» TASK BRIEF
Set down each record exactly as written.
** Opening LISTED RECORDS block **
-- ==== Sys2Proof/Machine/State.lean ====
section
/-! DEFINITION. The state of the block as the spec gives it (R20 to R47), the host's pending operations, and the reset
state (R47, R310). Plain data throughout. -/

namespace Sys2Proof.Machine

/-- The causes of a fault (R271), code 1 to 8 in this order; code 0 is `none`. -/
inductive Cause where
  /-- Code 1: `CSR.EXP` is neither 3 nor 65537 (R161). -/
  | invalidExponent
  /-- Code 2: the modulus has not exactly MOD_BITS bits or is even (R124). -/
  | modulusParam
  /-- Code 3: the command needs a modulus and `MOD_VALID` is 0 (R279). -/
  | modulusNotSet
  /-- Code 4: a source operand is out of range (R122, R175). -/
  | operandRange
  /-- Code 5: a mask of 2^37 bytes or more (R188); no command of a legal block reaches it. -/
  | maskTooLong
  /-- Code 6: the accepted word is no command (R276). -/
  | illegalCommand
  /-- Code 7: a slice longer than its destination (R172, R173); no command of a legal block reaches it. -/
  | sliceBounds
  /-- Code 8: `CSR.MLEN` exceeds the MASK buffer (R190). -/
  | bufferCapacity
  deriving DecidableEq, Repr

/-- The flags of `CSR.STATUS` (R31), bits 0 to 4; the other bits are never set and have no storage. -/
structure Status where
  busy     : Bool
  done     : Bool
  fault    : Bool
  modValid : Bool
  resValid : Bool
  deriving DecidableEq, Repr

/-- The fields of `CSR.FAULTCODE` (R39): CAUSE (`none` is code 0, no fault) and OPCODE. -/
structure FaultCode where
  cause  : Option Cause
  opcode : Byte
  deriving DecidableEq, Repr

/-- A byte buffer (R42): the bytes that are not 0, by rising index. An unlisted index reads 0, which is what every byte
of a buffer holds after reset (R47). -/
abbrev Memory := List Host.Cell

/-- The host operations (R60) and the hardware reset input (R310). Register, limb, buffer and byte numbers are the host's
own, existing or not (R66). -/
inductive HostOp where
  /-- `CsrRead(k)`. -/
  | csrRead (k : Nat)
  /-- `CsrWrite(k, v)`. -/
  | csrWrite (k : Nat) (v : Word)
  /-- `LimbRead(r, i)`. -/
  | limbRead (r i : Nat)
  /-- `LimbWrite(r, i, v)`; `v` is a limb (U15, log entry 9). -/
  | limbWrite (r i v : Nat)
  /-- `ByteRead(b, i)`. -/
  | byteRead (b i : Nat)
  /-- `ByteWrite(b, i, v)`. -/
  | byteWrite (b i : Nat) (v : Byte)
  /-- The hardware reset input of the block (R310). -/
  | hardReset
  deriving DecidableEq, Repr

/-- What a host operation returns (R60). -/
inductive Reply where
  /-- A write or a reset that took place. -/
  | ok
  /-- A control register read. -/
  | word (v : Word)
  /-- A limb read. -/
  | limb (v : Nat)
  /-- A byte read. -/
  | byte (v : Byte)
  /-- The access was refused and changed nothing (R68). -/
  | refused
  deriving DecidableEq, Repr

/-- One event of the total order of R73: a host operation, or the core's turn, at which a command that has been accepted
executes and completes or faults (R74). -/
inductive Event where
  | host (op : HostOp)
  | core
  deriving DecidableEq, Repr

/-- The state of one built block (R20), and after it the model's own three fields. -/
structure State where
  /-- The parameters the block was built with: what MODBITS, KEYLEN, LIMBBITS, NUMLIMBS and MASKCAP read (R41). -/
  params    : Params
  /-- `BN[0]`, the modulus, as the integer of R22. -/
  regN      : Nat
  /-- `BN[1]`, `R^2 mod N` (R24). -/
  regRR     : Nat
  /-- `BN[3]`, the signature (R26). `BN[2]`, ONE, is hardwired and has no storage (R25). -/
  regS      : Nat
  /-- `BN[4]` (R26). -/
  regA      : Nat
  /-- `BN[5]` (R26). -/
  regB      : Nat
  /-- `BN[6]` (R26). -/
  regC      : Nat
  /-- The wide product register (R27). -/
  regT      : Nat
  /-- The hidden register NP0, one limb (R35). -/
  np0       : Nat
  /-- `CSR.STATUS` (R31). -/
  status    : Status
  /-- The latched command word, which `CSR.CMD` reads (R34, R35). -/
  cmd       : Word
  /-- `CSR.EXP` (R37). -/
  exp       : Word
  /-- `CSR.RESULT.VERIFIED` (R38). -/
  verified  : Bool
  /-- `CSR.FAULTCODE` (R39). -/
  faultCode : FaultCode
  /-- `CSR.MLEN` (R40). -/
  mlen      : Word
  /-- Buffer 0, 32 bytes (R43). -/
  mhash     : Memory
  /-- Buffer 1, KEY_LEN bytes (R44). -/
  em        : Memory
  /-- Buffer 2, 32 bytes (R45). -/
  seed      : Memory
  /-- Buffer 3, MASK_CAP bytes (R46). -/
  mask      : Memory
  /-- The model's own: the events still to come, in order (R73, log entry 6). -/
  events    : List Event
  /-- The model's own: what the host operations have returned, in order (R60, log entry 8). -/
  replies   : List Reply
  /-- The model's own: how many free values of T have been taken (log entry 5). -/
  freeCount : Nat
  deriving DecidableEq, Repr

/-- R47, R310: the state after reset of the block built with `p`, with no event pending. -/
def State.resetOf (p : Params) : State :=
  { params := p
    regN := 0, regRR := 0, regS := 0, regA := 0, regB := 0, regC := 0, regT := 0, np0 := 0
    status := { busy := false, done := false, fault := false, modValid := false, resValid := false }
    cmd := 0, exp := 0, verified := false
    faultCode := { cause := none, opcode := 0 }
    mlen := 0
    mhash := [], em := [], seed := [], mask := []
    events := [], replies := [], freeCount := 0 }

/-- The state after reset of the block of `Config.params` (log entry 1). -/
def State.reset : State := State.resetOf Config.params

/-- Reasons for the machine itself to stop: the spec gives none, so there are none (log entry 16). A fault of the block is
a next state with `STATUS.FAULT` set (R272), "Nothing is stuck" (93_implementation_defined.md), and every access the block
does not allow is a reply `refused` (R68). -/
inductive Fault where
  deriving DecidableEq, Repr

/-- Reasons for an instruction to have no meaning. -/
inductive Refusal where
  /-- Raised by an arm of `exec` whose instruction has no meaning yet; safe. No arm raises it. -/
  | notModelled (mnemonic : String)
  deriving DecidableEq, Repr

end Sys2Proof.Machine
end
** Closing LISTED RECORDS block **
» WRITTEN ANSWER
-- ==== Sys2Proof/Machine/State.lean ====
section
/-! DEFINITION. The state of the block as the spec gives it (R20 to R47), the host's pending operations, and the reset
state (R47, R310). Plain data throughout. -/

namespace Sys2Proof.Machine

/-- The causes of a fault (R271), code 1 to 8 in this order; code 0 is `none`. -/
inductive Cause where
  /-- Code 1: `CSR.EXP` is neither 3 nor 65537 (R161). -/
  | invalidExponent
  /-- Code 2: the modulus has not exactly MOD_BITS bits or is even (R124). -/
  | modulusParam
  /-- Code 3: the command needs a modulus and `MOD_VALID` is 0 (R279). -/
  | modulusNotSet
  /-- Code 4: a source operand is out of range (R122, R175). -/
  | operandRange
  /-- Code 5: a mask of 2^37 bytes or more (R188); no command of a legal block reaches it. -/
  | maskTooLong
  /-- Code 6: the accepted word is no command (R276). -/
  | illegalCommand
  /-- Code 7: a slice longer than its destination (R172, R173); no command of a legal block reaches it. -/
  | sliceBounds
  /-- Code 8: `CSR.MLEN` exceeds the MASK buffer (R190). -/
  | bufferCapacity
  deriving DecidableEq, Repr

/-- The flags of `CSR.STATUS` (R31), bits 0 to 4; the other bits are never set and have no storage. -/
structure Status where
  busy     : Bool
  done     : Bool
  fault    : Bool
  modValid : Bool
  resValid : Bool
  deriving DecidableEq, Repr

/-- The fields of `CSR.FAULTCODE` (R39): CAUSE (`none` is code 0, no fault) and OPCODE. -/
structure FaultCode where
  cause  : Option Cause
  opcode : Byte
  deriving DecidableEq, Repr

/-- A byte buffer (R42): the bytes that are not 0, by rising index. An unlisted index reads 0, which is what every byte
of a buffer holds after reset (R47). -/
abbrev Memory := List Host.Cell

/-- The host operations (R60) and the hardware reset input (R310). Register, limb, buffer and byte numbers are the host's
own, existing or not (R66). -/
inductive HostOp where
  /-- `CsrRead(k)`. -/
  | csrRead (k : Nat)
  /-- `CsrWrite(k, v)`. -/
  | csrWrite (k : Nat) (v : Word)
  /-- `LimbRead(r, i)`. -/
  | limbRead (r i : Nat)
  /-- `LimbWrite(r, i, v)`; `v` is a limb (U15, log entry 9). -/
  | limbWrite (r i v : Nat)
  /-- `ByteRead(b, i)`. -/
  | byteRead (b i : Nat)
  /-- `ByteWrite(b, i, v)`. -/
  | byteWrite (b i : Nat) (v : Byte)
  /-- The hardware reset input of the block (R310). -/
  | hardReset
  deriving DecidableEq, Repr

/-- What a host operation returns (R60). -/
inductive Reply where
  /-- A write or a reset that took place. -/
  | ok
  /-- A control register read. -/
  | word (v : Word)
  /-- A limb read. -/
  | limb (v : Nat)
  /-- A byte read. -/
  | byte (v : Byte)
  /-- The access was refused and changed nothing (R68). -/
  | refused
  deriving DecidableEq, Repr

/-- One event of the total order of R73: a host operation, or the core's turn, at which a command that has been accepted
executes and completes or faults (R74). -/
inductive Event where
  | host (op : HostOp)
  | core
  deriving DecidableEq, Repr

/-- The state of one built block (R20), and after it the model's own three fields. -/
structure State where
  /-- The parameters the block was built with: what MODBITS, KEYLEN, LIMBBITS, NUMLIMBS and MASKCAP read (R41). -/
  params    : Params
  /-- `BN[0]`, the modulus, as the integer of R22. -/
  regN      : Nat
  /-- `BN[1]`, `R^2 mod N` (R24). -/
  regRR     : Nat
  /-- `BN[3]`, the signature (R26). `BN[2]`, ONE, is hardwired and has no storage (R25). -/
  regS      : Nat
  /-- `BN[4]` (R26). -/
  regA      : Nat
  /-- `BN[5]` (R26). -/
  regB      : Nat
  /-- `BN[6]` (R26). -/
  regC      : Nat
  /-- The wide product register (R27). -/
  regT      : Nat
  /-- The hidden register NP0, one limb (R35). -/
  np0       : Nat
  /-- `CSR.STATUS` (R31). -/
  status    : Status
  /-- The latched command word, which `CSR.CMD` reads (R34, R35). -/
  cmd       : Word
  /-- `CSR.EXP` (R37). -/
  exp       : Word
  /-- `CSR.RESULT.VERIFIED` (R38). -/
  verified  : Bool
  /-- `CSR.FAULTCODE` (R39). -/
  faultCode : FaultCode
  /-- `CSR.MLEN` (R40). -/
  mlen      : Word
  /-- Buffer 0, 32 bytes (R43). -/
  mhash     : Memory
  /-- Buffer 1, KEY_LEN bytes (R44). -/
  em        : Memory
  /-- Buffer 2, 32 bytes (R45). -/
  seed      : Memory
  /-- Buffer 3, MASK_CAP bytes (R46). -/
  mask      : Memory
  /-- The model's own: the events still to come, in order (R73, log entry 6). -/
  events    : List Event
  /-- The model's own: what the host operations have returned, in order (R60, log entry 8). -/
  replies   : List Reply
  /-- The model's own: how many free values of T have been taken (log entry 5). -/
  freeCount : Nat
  deriving DecidableEq, Repr

/-- R47, R310: the state after reset of the block built with `p`, with no event pending. -/
def State.resetOf (p : Params) : State :=
  { params := p
    regN := 0, regRR := 0, regS := 0, regA := 0, regB := 0, regC := 0, regT := 0, np0 := 0
    status := { busy := false, done := false, fault := false, modValid := false, resValid := false }
    cmd := 0, exp := 0, verified := false
    faultCode := { cause := none, opcode := 0 }
    mlen := 0
    mhash := [], em := [], seed := [], mask := []
    events := [], replies := [], freeCount := 0 }

/-- The state after reset of the block of `Config.params` (log entry 1). -/
def State.reset : State := State.resetOf Config.params

/-- Reasons for the machine itself to stop: the spec gives none, so there are none (log entry 16). A fault of the block is
a next state with `STATUS.FAULT` set (R272), "Nothing is stuck" (93_implementation_defined.md), and every access the block
does not allow is a reply `refused` (R68). -/
inductive Fault where
  deriving DecidableEq, Repr

/-- Reasons for an instruction to have no meaning. -/
inductive Refusal where
  /-- Raised by an arm of `exec` whose instruction has no meaning yet; safe. No arm raises it. -/
  | notModelled (mnemonic : String)
  deriving DecidableEq, Repr

end Sys2Proof.Machine
end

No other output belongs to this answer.